**Task requirements:**
Would you copy out, exactly as written, each line from the one containing "(∀ (d : Dev) (ready" to the end of the records below?

Stored data entries
____

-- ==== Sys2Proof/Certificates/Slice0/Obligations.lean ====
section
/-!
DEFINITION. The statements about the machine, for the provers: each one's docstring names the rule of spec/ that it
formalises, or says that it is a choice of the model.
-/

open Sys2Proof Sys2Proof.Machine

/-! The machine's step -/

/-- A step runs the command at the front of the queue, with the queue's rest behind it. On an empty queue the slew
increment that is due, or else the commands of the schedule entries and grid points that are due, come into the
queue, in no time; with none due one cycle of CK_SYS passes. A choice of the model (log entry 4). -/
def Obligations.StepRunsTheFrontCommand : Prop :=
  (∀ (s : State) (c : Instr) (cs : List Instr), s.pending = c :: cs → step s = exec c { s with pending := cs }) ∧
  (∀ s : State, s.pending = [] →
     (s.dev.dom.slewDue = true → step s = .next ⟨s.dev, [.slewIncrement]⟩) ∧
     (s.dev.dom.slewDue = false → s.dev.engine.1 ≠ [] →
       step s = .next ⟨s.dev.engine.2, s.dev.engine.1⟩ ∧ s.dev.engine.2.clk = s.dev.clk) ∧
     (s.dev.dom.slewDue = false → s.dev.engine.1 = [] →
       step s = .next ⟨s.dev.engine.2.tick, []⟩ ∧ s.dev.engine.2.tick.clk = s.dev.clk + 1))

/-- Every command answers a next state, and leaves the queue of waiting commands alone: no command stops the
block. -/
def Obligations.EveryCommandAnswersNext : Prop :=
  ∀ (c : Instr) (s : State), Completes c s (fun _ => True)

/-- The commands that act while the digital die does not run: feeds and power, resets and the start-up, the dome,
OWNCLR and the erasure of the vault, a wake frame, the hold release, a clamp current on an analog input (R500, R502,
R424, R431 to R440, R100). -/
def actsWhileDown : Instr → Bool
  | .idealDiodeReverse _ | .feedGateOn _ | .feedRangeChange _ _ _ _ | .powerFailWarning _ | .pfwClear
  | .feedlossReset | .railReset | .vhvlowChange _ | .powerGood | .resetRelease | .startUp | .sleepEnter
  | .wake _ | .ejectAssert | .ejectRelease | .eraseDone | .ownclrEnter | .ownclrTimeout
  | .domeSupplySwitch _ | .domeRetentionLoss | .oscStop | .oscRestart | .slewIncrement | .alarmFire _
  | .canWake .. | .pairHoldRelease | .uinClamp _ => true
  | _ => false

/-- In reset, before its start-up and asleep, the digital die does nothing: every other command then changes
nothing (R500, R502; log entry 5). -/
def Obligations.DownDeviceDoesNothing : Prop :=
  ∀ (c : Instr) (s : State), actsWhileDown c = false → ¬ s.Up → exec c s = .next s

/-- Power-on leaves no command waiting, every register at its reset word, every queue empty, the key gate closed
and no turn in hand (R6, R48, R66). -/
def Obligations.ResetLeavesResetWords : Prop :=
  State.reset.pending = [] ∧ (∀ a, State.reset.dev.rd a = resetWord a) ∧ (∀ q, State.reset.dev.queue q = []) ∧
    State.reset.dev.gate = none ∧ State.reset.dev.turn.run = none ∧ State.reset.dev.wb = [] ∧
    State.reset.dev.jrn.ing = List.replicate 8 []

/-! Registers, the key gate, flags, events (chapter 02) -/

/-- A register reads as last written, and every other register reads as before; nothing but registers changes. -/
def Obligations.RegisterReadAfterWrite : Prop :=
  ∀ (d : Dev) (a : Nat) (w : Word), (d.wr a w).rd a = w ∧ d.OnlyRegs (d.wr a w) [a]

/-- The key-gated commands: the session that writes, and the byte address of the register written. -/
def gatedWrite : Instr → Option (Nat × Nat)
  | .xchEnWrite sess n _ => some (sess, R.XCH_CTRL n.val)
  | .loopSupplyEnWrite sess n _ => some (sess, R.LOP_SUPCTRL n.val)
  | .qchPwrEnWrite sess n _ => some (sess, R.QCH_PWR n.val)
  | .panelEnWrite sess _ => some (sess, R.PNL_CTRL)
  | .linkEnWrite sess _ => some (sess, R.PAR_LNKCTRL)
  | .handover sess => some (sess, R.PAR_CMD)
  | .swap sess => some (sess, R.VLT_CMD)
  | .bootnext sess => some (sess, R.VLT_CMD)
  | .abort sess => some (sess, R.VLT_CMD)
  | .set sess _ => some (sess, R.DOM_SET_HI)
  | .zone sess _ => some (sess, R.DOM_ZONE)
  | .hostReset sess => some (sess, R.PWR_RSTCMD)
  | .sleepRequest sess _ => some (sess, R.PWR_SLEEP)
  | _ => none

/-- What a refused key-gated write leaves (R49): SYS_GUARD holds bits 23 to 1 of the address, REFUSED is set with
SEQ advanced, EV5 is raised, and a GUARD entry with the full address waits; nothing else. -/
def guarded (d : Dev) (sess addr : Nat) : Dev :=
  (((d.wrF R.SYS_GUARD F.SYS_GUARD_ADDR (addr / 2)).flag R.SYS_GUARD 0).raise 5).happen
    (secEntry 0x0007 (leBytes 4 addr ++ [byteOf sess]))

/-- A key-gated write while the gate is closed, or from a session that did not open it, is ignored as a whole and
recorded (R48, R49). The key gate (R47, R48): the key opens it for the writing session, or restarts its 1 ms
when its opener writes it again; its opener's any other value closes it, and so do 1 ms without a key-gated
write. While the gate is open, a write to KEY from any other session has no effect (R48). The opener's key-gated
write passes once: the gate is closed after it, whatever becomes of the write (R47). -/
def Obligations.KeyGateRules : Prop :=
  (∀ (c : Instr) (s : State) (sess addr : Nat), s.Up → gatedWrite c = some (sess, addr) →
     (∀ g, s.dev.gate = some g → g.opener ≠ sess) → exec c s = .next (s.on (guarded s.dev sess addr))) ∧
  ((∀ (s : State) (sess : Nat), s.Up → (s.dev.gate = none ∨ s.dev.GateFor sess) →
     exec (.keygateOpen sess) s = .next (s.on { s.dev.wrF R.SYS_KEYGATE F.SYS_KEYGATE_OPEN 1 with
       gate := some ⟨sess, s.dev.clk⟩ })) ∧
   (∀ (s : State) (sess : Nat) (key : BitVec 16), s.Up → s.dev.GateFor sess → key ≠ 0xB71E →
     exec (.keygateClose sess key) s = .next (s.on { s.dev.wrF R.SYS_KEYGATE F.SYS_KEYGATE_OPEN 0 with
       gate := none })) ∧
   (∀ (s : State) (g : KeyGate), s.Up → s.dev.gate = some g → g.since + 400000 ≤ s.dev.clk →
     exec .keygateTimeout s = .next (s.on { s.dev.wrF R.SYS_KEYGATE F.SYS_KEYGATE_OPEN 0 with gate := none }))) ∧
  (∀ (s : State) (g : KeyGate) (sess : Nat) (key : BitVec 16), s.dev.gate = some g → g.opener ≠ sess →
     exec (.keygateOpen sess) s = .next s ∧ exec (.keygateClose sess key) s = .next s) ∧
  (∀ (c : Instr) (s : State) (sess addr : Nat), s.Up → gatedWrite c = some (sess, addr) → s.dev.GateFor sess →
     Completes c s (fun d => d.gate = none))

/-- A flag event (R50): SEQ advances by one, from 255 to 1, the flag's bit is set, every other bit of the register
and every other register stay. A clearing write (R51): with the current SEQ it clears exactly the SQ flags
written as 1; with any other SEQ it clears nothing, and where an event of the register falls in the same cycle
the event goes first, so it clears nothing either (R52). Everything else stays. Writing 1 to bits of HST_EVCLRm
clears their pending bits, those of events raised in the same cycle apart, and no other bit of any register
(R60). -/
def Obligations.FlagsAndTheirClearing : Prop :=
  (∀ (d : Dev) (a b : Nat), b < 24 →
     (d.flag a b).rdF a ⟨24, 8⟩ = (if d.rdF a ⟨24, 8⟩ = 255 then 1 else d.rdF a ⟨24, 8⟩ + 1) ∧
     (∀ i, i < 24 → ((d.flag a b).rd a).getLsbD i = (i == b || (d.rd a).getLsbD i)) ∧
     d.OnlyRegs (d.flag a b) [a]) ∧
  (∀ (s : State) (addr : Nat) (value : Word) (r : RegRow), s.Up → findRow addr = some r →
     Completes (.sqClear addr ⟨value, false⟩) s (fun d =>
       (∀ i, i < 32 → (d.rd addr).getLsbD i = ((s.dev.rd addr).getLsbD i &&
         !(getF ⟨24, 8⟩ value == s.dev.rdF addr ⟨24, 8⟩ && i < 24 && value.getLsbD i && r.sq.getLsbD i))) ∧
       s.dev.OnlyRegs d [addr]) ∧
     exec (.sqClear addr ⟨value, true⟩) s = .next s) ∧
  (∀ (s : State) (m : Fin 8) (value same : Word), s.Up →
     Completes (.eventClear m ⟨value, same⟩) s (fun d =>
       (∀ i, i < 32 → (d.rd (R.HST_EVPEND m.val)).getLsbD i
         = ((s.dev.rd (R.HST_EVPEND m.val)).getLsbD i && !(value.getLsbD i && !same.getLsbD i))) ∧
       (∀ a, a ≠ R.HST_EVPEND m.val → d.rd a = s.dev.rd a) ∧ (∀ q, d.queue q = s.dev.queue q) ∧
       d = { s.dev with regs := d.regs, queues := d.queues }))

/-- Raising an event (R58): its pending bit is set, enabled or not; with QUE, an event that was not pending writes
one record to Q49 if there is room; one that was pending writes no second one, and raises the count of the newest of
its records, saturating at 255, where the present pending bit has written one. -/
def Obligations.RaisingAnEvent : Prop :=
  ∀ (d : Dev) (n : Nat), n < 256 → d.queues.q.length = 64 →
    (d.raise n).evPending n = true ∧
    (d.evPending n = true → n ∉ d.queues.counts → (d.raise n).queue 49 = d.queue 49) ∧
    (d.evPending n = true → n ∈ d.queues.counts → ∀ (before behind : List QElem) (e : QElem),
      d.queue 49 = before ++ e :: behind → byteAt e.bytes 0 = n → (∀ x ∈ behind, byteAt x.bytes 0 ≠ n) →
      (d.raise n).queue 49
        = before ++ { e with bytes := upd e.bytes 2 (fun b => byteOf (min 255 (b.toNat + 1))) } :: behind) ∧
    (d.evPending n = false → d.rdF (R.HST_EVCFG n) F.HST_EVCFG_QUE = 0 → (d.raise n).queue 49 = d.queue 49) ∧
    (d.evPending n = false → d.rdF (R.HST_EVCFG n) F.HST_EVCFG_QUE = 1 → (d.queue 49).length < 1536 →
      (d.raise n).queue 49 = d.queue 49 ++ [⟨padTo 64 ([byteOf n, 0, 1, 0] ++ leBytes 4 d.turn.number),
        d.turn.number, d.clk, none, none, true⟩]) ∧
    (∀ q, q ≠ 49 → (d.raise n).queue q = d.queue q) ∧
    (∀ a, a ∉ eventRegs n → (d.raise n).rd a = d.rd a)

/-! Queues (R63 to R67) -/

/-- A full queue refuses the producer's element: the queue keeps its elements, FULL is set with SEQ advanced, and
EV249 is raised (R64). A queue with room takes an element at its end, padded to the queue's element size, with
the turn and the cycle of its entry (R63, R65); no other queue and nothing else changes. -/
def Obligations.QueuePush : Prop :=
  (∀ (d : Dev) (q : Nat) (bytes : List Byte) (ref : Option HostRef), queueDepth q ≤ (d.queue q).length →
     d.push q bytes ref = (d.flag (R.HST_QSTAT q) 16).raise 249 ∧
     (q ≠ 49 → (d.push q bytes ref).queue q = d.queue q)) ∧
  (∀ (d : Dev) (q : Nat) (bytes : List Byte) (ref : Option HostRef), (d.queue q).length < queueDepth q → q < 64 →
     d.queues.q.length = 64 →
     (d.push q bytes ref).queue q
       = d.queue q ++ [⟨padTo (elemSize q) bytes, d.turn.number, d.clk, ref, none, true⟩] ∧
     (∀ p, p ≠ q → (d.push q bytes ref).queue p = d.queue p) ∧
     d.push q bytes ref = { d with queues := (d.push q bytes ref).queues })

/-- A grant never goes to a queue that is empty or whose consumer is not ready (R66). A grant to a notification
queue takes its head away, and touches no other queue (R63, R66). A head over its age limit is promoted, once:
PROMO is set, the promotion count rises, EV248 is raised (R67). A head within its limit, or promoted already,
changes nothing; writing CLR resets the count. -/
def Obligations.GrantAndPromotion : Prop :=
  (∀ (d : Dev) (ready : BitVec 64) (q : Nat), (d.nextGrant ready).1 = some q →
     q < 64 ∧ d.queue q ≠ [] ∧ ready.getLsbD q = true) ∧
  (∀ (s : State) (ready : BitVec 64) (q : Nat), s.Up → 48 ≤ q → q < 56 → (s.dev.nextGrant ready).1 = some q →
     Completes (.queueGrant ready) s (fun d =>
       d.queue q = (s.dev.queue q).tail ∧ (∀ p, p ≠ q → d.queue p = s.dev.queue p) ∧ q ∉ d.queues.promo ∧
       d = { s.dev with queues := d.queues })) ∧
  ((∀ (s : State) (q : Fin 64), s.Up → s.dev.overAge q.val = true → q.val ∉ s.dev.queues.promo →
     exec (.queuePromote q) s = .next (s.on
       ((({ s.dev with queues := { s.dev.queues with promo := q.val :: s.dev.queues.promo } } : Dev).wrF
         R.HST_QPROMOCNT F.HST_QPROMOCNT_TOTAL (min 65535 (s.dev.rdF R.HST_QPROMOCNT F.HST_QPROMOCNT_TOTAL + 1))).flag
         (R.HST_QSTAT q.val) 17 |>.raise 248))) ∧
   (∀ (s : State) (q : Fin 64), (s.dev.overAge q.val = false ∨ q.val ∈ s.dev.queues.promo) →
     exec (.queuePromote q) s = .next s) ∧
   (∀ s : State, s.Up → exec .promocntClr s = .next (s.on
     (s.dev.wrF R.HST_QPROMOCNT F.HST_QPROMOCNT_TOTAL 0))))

____

**Response to the task:**
  (∀ (d : Dev) (ready : BitVec 64) (q : Nat), (d.nextGrant ready).1 = some q →
     q < 64 ∧ d.queue q ≠ [] ∧ ready.getLsbD q = true) ∧
  (∀ (s : State) (ready : BitVec 64) (q : Nat), s.Up → 48 ≤ q → q < 56 → (s.dev.nextGrant ready).1 = some q →
     Completes (.queueGrant ready) s (fun d =>
       d.queue q = (s.dev.queue q).tail ∧ (∀ p, p ≠ q → d.queue p = s.dev.queue p) ∧ q ∉ d.queues.promo ∧
       d = { s.dev with queues := d.queues })) ∧
  ((∀ (s : State) (q : Fin 64), s.Up → s.dev.overAge q.val = true → q.val ∉ s.dev.queues.promo →
     exec (.queuePromote q) s = .next (s.on
       ((({ s.dev with queues := { s.dev.queues with promo := q.val :: s.dev.queues.promo } } : Dev).wrF
         R.HST_QPROMOCNT F.HST_QPROMOCNT_TOTAL (min 65535 (s.dev.rdF R.HST_QPROMOCNT F.HST_QPROMOCNT_TOTAL + 1))).flag
         (R.HST_QSTAT q.val) 17 |>.raise 248))) ∧
   (∀ (s : State) (q : Fin 64), (s.dev.overAge q.val = false ∨ q.val ∈ s.dev.queues.promo) →
     exec (.queuePromote q) s = .next s) ∧
   (∀ s : State, s.Up → exec .promocntClr s = .next (s.on
     (s.dev.wrF R.HST_QPROMOCNT F.HST_QPROMOCNT_TOTAL 0))))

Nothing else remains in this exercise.